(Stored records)
-- ==== Sys2Proof/Decode.lean ====
section
/-! DEFINITION. The decoder of command words (30_encoding.md R100 to R106), total on all 2^32 words and rejecting by name,
and after it the encoder (R115).  The engine fetches no instructions from memory (20_memory.md R88): the word is the value
the host writes to `CMD`, so no byte order is involved. -/

namespace Sys2Proof

/-- Bits `[hi:lo]` of a word as an unsigned number (00_scope.md R8). -/
def bitsOf (w : Word) (hi lo : Nat) : Nat := w.toNat / 2 ^ lo % 2 ^ (hi + 1 - lo)

/-- The fields of a command word (R100). -/
def fieldsOf (w : Word) : CmdFields where
  opcode := bitsOf w 7 0
  mode := bitsOf w 9 8
  rsvLow := bitsOf w 11 10
  order := bitsOf w 12 12
  rsvHigh := bitsOf w 31 13

/-- `ORDER` of a word (R106): 0 raster, 1 band. -/
def orderOf (w : Word) : Order := if bitsOf w 12 12 = 0 then .raster else .band

/-- One row of the opcode map R101: a word `w` selects the row when `w & mask = pattern`. -/
structure OpRow where
  mnemonic : String
  pattern : Word
  mask : Word
  build : Order → Instr

/-- The opcode map of R101, its match/mask pairs as printed there. -/
def opcodeMap : List OpRow := [
  ⟨"NOP", 0x00000000, 0xFFFFFFFF, fun _ => .nop⟩,
  ⟨"LZW_ENC", 0x00000001, 0xFFFFFFFF, fun _ => .lzwEnc⟩,
  ⟨"LZW_DEC", 0x00000002, 0xFFFFFFFF, fun _ => .lzwDec⟩,
  ⟨"WT1_FWD", 0x00000010, 0xFFFFFFFF, fun _ => .wt1Fwd⟩,
  ⟨"WT1_INV", 0x00000011, 0xFFFFFFFF, fun _ => .wt1Inv⟩,
  ⟨"WT2_FWD", 0x00000012, 0xFFFFFFFF, fun _ => .wt2Fwd⟩,
  ⟨"WT2_INV", 0x00000013, 0xFFFFFFFF, fun _ => .wt2Inv⟩,
  ⟨"Q_FWD", 0x00000020, 0xFFFFFFFF, fun _ => .qFwd⟩,
  ⟨"Q_INV", 0x00000021, 0xFFFFFFFF, fun _ => .qInv⟩,
  ⟨"PACK.WRAP", 0x00000030, 0xFFFFEFFF, .packWrap⟩,
  ⟨"PACK.SATS", 0x00000130, 0xFFFFEFFF, .packSats⟩,
  ⟨"PACK.SATU", 0x00000230, 0xFFFFEFFF, .packSatu⟩,
  ⟨"UNPACK.U", 0x00000031, 0xFFFFEFFF, .unpackU⟩,
  ⟨"UNPACK.S", 0x00000131, 0xFFFFEFFF, .unpackS⟩]

/-- A word selects a row (R101). -/
def OpRow.selects (row : OpRow) (w : Word) : Bool := w &&& row.mask == row.pattern

/-- The command a word selects, or the name of what makes it illegal (R101, R102).  The name of the reason is not
visible to software: every illegal word completes with `E_BAD_CMD`. -/
def decode (w : Word) : Except CmdReject Instr :=
  match opcodeMap.find? (·.selects w) with
  | some row => .ok (row.build (orderOf w))
  | none => .error ((fieldsOf w).reject.getD .unknownOpcode)

/-- The value of bit 12 for an order (R106, R115). -/
def orderWord : Order → Word
  | .raster => 0x00000000
  | .band => 0x00001000

/-- The command word of a command: its match value with `CMD[12] = ORDER` (R115). -/
def encode : Instr → Word
  | .nop => 0x00000000
  | .lzwEnc => 0x00000001
  | .lzwDec => 0x00000002
  | .wt1Fwd => 0x00000010
  | .wt1Inv => 0x00000011
  | .wt2Fwd => 0x00000012
  | .wt2Inv => 0x00000013
  | .qFwd => 0x00000020
  | .qInv => 0x00000021
  | .packWrap o => 0x00000030 ||| orderWord o
  | .packSats o => 0x00000130 ||| orderWord o
  | .packSatu o => 0x00000230 ||| orderWord o
  | .unpackU o => 0x00000031 ||| orderWord o
  | .unpackS o => 0x00000131 ||| orderWord o

/-- A word of the opcode table (bit 0 its least significant bit), `nbits` of it given by the table and the bits above them
zero.  A command word has 32 bits and no other length (R100). -/
def decodeTableWord (nbits w : Nat) : Option Instr :=
  if nbits ≤ 32 then (decode (BitVec.ofNat 32 (w % 2 ^ nbits))).toOption else none

end Sys2Proof
end

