-- ==== Sys2Proof/Certificates/Slice0/Obligations.lean ====
section
/-! DEFINITION. The statements for the provers.  Each docstring says which rule of spec/ it formalises. -/

open Sys2Proof Sys2Proof.Machine

/-! ## Reset, registers, STATUS, irq -/

/-- 70_reset_and_hazards.md R340: after reset, and after the reset input is asserted in any state, `ID = 0x5041_3137`,
`VERSION = 0x0000_0001`, every other register reads 0, no command is in flight and `irq` is low.  R342: the reset input
changes no byte outside the write interval of the command it abandons, and none when the engine is idle (that it frees
that interval as a soft reset does is log 7). -/
def Obligations.ResetGivesEveryRegisterItsValue : Prop :=
  (∀ reg : Reg, State.reset.regs.read reg =
    match reg with
    | .id => 0x50413137
    | .version => 0x00000001
    | _ => 0) ∧
  State.reset.run = none ∧ State.reset.regs.irq = false ∧
  ∀ s : State, ∃ t, s.hostOp .hwReset = .next t ∧ (∀ reg : Reg, t.regs.read reg = State.reset.regs.read reg) ∧
    t.run = none ∧ t.regs.irq = false ∧ t.memSize = s.memSize ∧ t.mmioBase = s.mmioBase ∧ t.hostQ = s.hostQ ∧
    (∀ a, (∀ w i, s.run = some w → decode w = .ok i → (writeInterval s.regs i).contains a = false) →
      t.mem.read a = s.mem.read a) ∧
    (s.run = none → t.mem = s.mem)

/-- The invariant holds right after reset (the values of the model's own fields and of `S.result` are the model's choice:
log 2, 5). -/
def Obligations.ResetMeetsInvariant : Prop := State.reset.Inv

/-- Every step keeps the invariant: memory canonical and within `MEM_SIZE`, reserved register bits 0, `BUSY` set exactly
while a command is in flight, never both `DONE` and `ERR`, no result shown while busy. -/
def Obligations.EveryStepKeepsInvariant : Prop := ∀ s t : State, s.Inv → step s = .next t → t.Inv

/-- 10_state.md R28: a host write `v` to `STATUS`, busy or not, clears each of the five write-one-to-clear bits whose bit
is 1 in `v` and changes nothing else. -/
def Obligations.StatusWriteClearsOnlyItsBits : Prop :=
  ∀ (s : State) (v : Word), s.hostOp (.regWrite 0x00C 4 v) = .next { s with regs := { s.regs with
    status := { s.regs.status with
      done := s.regs.status.done && !v.getLsbD 1
      err := s.regs.status.err && !v.getLsbD 2
      arithOvf := s.regs.status.arithOvf && !v.getLsbD 3
      narrowOvf := s.regs.status.narrowOvf && !v.getLsbD 4
      overrun := s.regs.status.overrun && !v.getLsbD 5 } } }
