-- ==== Sys2Proof/Laws/Step.lean ====
section
/-! SUPPORT. What a step can do, said once: the inversion of a host operation and of a step. -/

namespace Sys2Proof.Machine

/-- The outcome the start of a command puts into `S.result`: that of the decoded command on the accepted state. -/
theorem State.startCommand_eq (s : State) (w : Word) :
    s.startCommand w = .next { s.accept w with result := match decode w with
      | .ok i => outcomeOf i (s.accept w)
      | .error _ => illegalWord } := by
  unfold State.startCommand
  cases h : decode w with
  | error e => simp
  | ok i => simp [exec_eq_complete]

/-- Everything one operation of the host can do when it gives a next state. -/
inductive HostEffect (s : State) : State → Prop
  /-- a read, a poll or nothing: registers, memory and the command in flight are as before -/
  | observe (data : Word) (draws : Nat) (q : List HostOp) (hd : s.draws ≤ draws)
      (hq : q = s.hostQ ∨ (q = .poll :: s.hostQ ∧ s.regs.status.busy = true)) :
      HostEffect s { s with hostData := data, draws := draws, hostQ := q }
  /-- a write of a byte of data memory that exists -/
  | memWrite (addr : Nat) (b : Byte) (ha : addr < s.memSize) :
      HostEffect s { s with
        mem := s.mem.write addr b
        raced := s.raced || s.runningReads.contains addr || s.runningWrites.contains addr }
  /-- a configuration register written while the engine is idle -/
  | config (reg : Reg) (v : Word) (hb : s.regs.status.busy = false) :
      HostEffect s { s with regs := s.regs.storeConfig reg v }
  /-- flags cleared in `STATUS` -/
  | clear (v : Word) : HostEffect s { s with regs := { s.regs with status := s.regs.status.writeClear v } }
  /-- the interrupt enables written -/
  | enable (d e : Bool) : HostEffect s { s with regs := { s.regs with doneIe := d, errIe := e } }
  /-- a write ignored because the engine is busy -/
  | overrun (hb : s.regs.status.busy = true) :
      HostEffect s { s with regs := { s.regs with status := s.regs.status.setOverrun } }
  /-- a soft or hardware reset -/
  | reset : HostEffect s s.resetEngine
  /-- a command started -/
  | start (w : Word) (hb : s.regs.status.busy = false) :
      HostEffect s { s.accept w with result := match decode w with
        | .ok i => outcomeOf i (s.accept w)
        | .error _ => illegalWord }

/-- Nothing happened. -/
theorem HostEffect.refl (s : State) : HostEffect s s := .observe s.hostData s.draws s.hostQ le_rfl (.inl rfl)

theorem State.whenIdle_effect {s t : State} {act : Host.Outcome State Fault Refusal} (h : s.whenIdle act = .next t)
    (hact : s.regs.status.busy = false → act = .next t → HostEffect s t) : HostEffect s t := by
  unfold State.whenIdle at h
  split at h
  · next hb => cases h; exact .overrun hb
  · next hb => exact hact (by simpa using hb) h

theorem State.writeReg_effect {s t : State} {reg : Reg} {v : Word} (h : s.writeReg reg v = .next t) :
    HostEffect s t := by
  have config : ∀ {reg : Reg}, s.whenIdle (.next { s with regs := s.regs.storeConfig reg v }) = .next t →
      HostEffect s t := fun h => s.whenIdle_effect h fun hb he => by cases he; exact .config _ v hb
  cases reg with
  | ctrl =>
    change Host.Outcome.next (if v.getLsbD 0 then s.resetEngine else s) = .next t at h
    split at h
    · cases h; exact .reset
    · cases h; exact .refl s
  | status => cases h; exact .clear v
  | irqEn => cases h; exact .enable _ _
  | cmd => exact s.whenIdle_effect h fun hb he => by rw [s.startCommand_eq] at he; cases he; exact .start v hb
  | id | version | outLen | lzwNext | lzwWidth | levels => cases h; exact .refl s
  | srcAddr | srcLen | srcStride | dstAddr | dstCap | dstStride | geom | lzwCfg | wtCfg | wtScale | qFactor | qAlpha
  | qBeta | stepCtrl k | stepCoef k => exact config h

theorem decodedAccess_next {offset size : Nat} {act : Host.Outcome State Fault Refusal} {t : State}
    (h : decodedAccess offset size act = .next t) : act = .next t := by
  unfold decodedAccess at h
  split at h
  · cases h
  · split at h
    · cases h
    · exact h

theorem State.hostRegRead_effect {s t : State} {offset size : Nat} (h : s.hostRegRead offset size = .next t) :
    HostEffect s t := by
  cases decodedAccess_next h
  exact .observe _ _ _ le_rfl (.inl rfl)

theorem State.hostRegWrite_effect {s t : State} {offset size : Nat} {v : Word}
    (h : s.hostRegWrite offset size v = .next t) : HostEffect s t := by
  have h := decodedAccess_next h
  split at h
  · exact State.writeReg_effect h
  · cases h; exact .refl s

theorem State.atBlock_next {s t : State} {addr : Nat} {act : Nat → Host.Outcome State Fault Refusal}
    (h : s.atBlock addr act = .next t) : s.mmioBase ≤ addr ∧ act (addr - s.mmioBase) = .next t := by
  unfold State.atBlock at h
  split at h
  · cases h
  · exact ⟨by omega, h⟩

/-- An access at `MMIO_BASE + offset` is the access at that offset. -/
@[simp] theorem State.atBlock_base (s : State) (offset : Nat) (act : Nat → Host.Outcome State Fault Refusal) :
    s.atBlock (s.mmioBase + offset) act = act offset := by
  simp [State.atBlock]

/-- What one operation of the host does, when it gives a next state. -/
theorem State.hostOp_effect {s t : State} {op : HostOp} (h : s.hostOp op = .next t) : HostEffect s t := by
  cases op with
  | regRead offset size => exact State.hostRegRead_effect h
  | regWrite offset size v => exact State.hostRegWrite_effect h
  | busRead addr size =>
    exact State.hostRegRead_effect (State.atBlock_next (act := fun offset => s.hostRegRead offset size) h).2
  | busWrite addr size v =>
    exact State.hostRegWrite_effect (State.atBlock_next (act := fun offset => s.hostRegWrite offset size v) h).2
  | memRead addr =>
    change s.hostMemRead addr = .next t at h
    unfold State.hostMemRead at h
    split at h
    · cases h
    · split at h
      · cases h; exact .observe _ _ _ (Nat.le_succ _) (.inl rfl)
      · cases h; exact .observe _ _ _ le_rfl (.inl rfl)
  | memWrite addr b =>
    change s.hostMemWrite addr b = .next t at h
    unfold State.hostMemWrite at h
    split at h
    · cases h
    · next ha => cases h; exact .memWrite addr b (by omega)
  | poll =>
    cases h
    refine .observe _ _ _ le_rfl ?_
    split
    · next hb => exact .inr ⟨rfl, hb⟩
    · exact .inl rfl
  | idle => cases h; exact .refl s
  | hwReset => cases h; exact .reset

/-- An operation of the host changes no parameter. -/
theorem HostEffect.params {s t : State} (h : HostEffect s t) : t.memSize = s.memSize ∧ t.mmioBase = s.mmioBase := by
  cases h <;> simp

theorem State.writeReg_hostQ {s t : State} {reg : Reg} {v : Word} (h : s.writeReg reg v = .next t) :
    t.hostQ = s.hostQ := by
  have idle : ∀ {act : Host.Outcome State Fault Refusal}, s.whenIdle act = .next t →
      (act = .next t → t.hostQ = s.hostQ) → t.hostQ = s.hostQ := by
    intro act h hact
    unfold State.whenIdle at h
    split at h
    · cases h; rfl
    · exact hact h
  cases reg with
  | ctrl =>
    change Host.Outcome.next (if v.getLsbD 0 then s.resetEngine else s) = .next t at h
    split at h
    · cases h; simp
    · cases h; rfl
  | cmd => exact idle h fun he => by rw [s.startCommand_eq] at he; cases he; simp
  | status | irqEn | id | version | outLen | lzwNext | lzwWidth | levels => cases h; rfl
  | srcAddr | srcLen | srcStride | dstAddr | dstCap | dstStride | geom | lzwCfg | wtCfg | wtScale | qFactor | qAlpha
  | qBeta | stepCtrl k | stepCoef k => exact idle h fun he => by cases he; rfl

theorem State.hostRegWrite_hostQ {s t : State} {offset size : Nat} {v : Word}
    (h : s.hostRegWrite offset size v = .next t) : t.hostQ = s.hostQ := by
  have h := decodedAccess_next h
  split at h
  · exact State.writeReg_hostQ h
  · cases h; rfl

/-- Only polling puts anything on the queue. -/
theorem State.hostOp_hostQ {s t : State} {op : HostOp} (h : s.hostOp op = .next t) (hp : op ≠ .poll) :
    t.hostQ = s.hostQ := by
  cases op with
  | regRead offset size => cases decodedAccess_next h; rfl
  | regWrite offset size v => exact State.hostRegWrite_hostQ h
  | busRead addr size =>
    cases decodedAccess_next (State.atBlock_next (act := fun offset => s.hostRegRead offset size) h).2; rfl
  | busWrite addr size v =>
    exact State.hostRegWrite_hostQ (State.atBlock_next (act := fun offset => s.hostRegWrite offset size v) h).2
  | memRead addr =>
    change s.hostMemRead addr = .next t at h
    unfold State.hostMemRead at h
    split at h
    · cases h
    · split at h <;> cases h <;> rfl
  | memWrite addr b =>
    change s.hostMemWrite addr b = .next t at h
    unfold State.hostMemWrite at h
    split at h
    · cases h
    · cases h; rfl
  | poll => exact absurd rfl hp
  | idle => cases h; rfl
  | hwReset => cases h; simp

/-- Everything a step can do when it gives a next state: the engine completes, or the host does nothing, or the host's
next operation takes effect; `s'` is the state with a step of the latency passed. -/
theorem step_cases {s t : State} (h : step s = .next t) :
    ((∃ w, s.run = some w) ∧ s.latencyLeft ≤ 1 ∧ t = s.finish) ∨
      ∃ s', ((s.run = none ∧ s' = s) ∨ ((∃ w, s.run = some w) ∧ 1 < s.latencyLeft ∧ s' = s.tick)) ∧
        ((s.hostQ = [] ∧ t = s') ∨
          ∃ op rest, s.hostQ = op :: rest ∧ State.hostOp { s' with hostQ := rest } op = .next t) := by
  have host : ∀ {s' : State}, s'.hostQ = s.hostQ → s'.hostStep = .next t →
      (s.hostQ = [] ∧ t = s') ∨
        ∃ op rest, s.hostQ = op :: rest ∧ State.hostOp { s' with hostQ := rest } op = .next t := by
    intro s' hq hs
    unfold State.hostStep at hs
    split at hs
    · next he => cases hs; exact .inl ⟨hq ▸ he, rfl⟩
    · next op rest he => exact .inr ⟨op, rest, hq ▸ he, hs⟩
  unfold step State.advance at h
  split at h
  · next hr => exact .inr ⟨s, .inl ⟨hr, rfl⟩, host rfl h⟩
  · next w hr =>
    split at h
    · next hl => cases h; exact .inl ⟨⟨w, hr⟩, hl, rfl⟩
    · next hl => exact .inr ⟨s.tick, .inr ⟨⟨w, hr⟩, by omega, rfl⟩, host rfl h⟩

end Sys2Proof.Machine
end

## YOUR OBJECTIVE
Where "selects" occurs in a line of the data above, count that line. Give the final count and no other words.

## ANSWER TO THIS TASK
5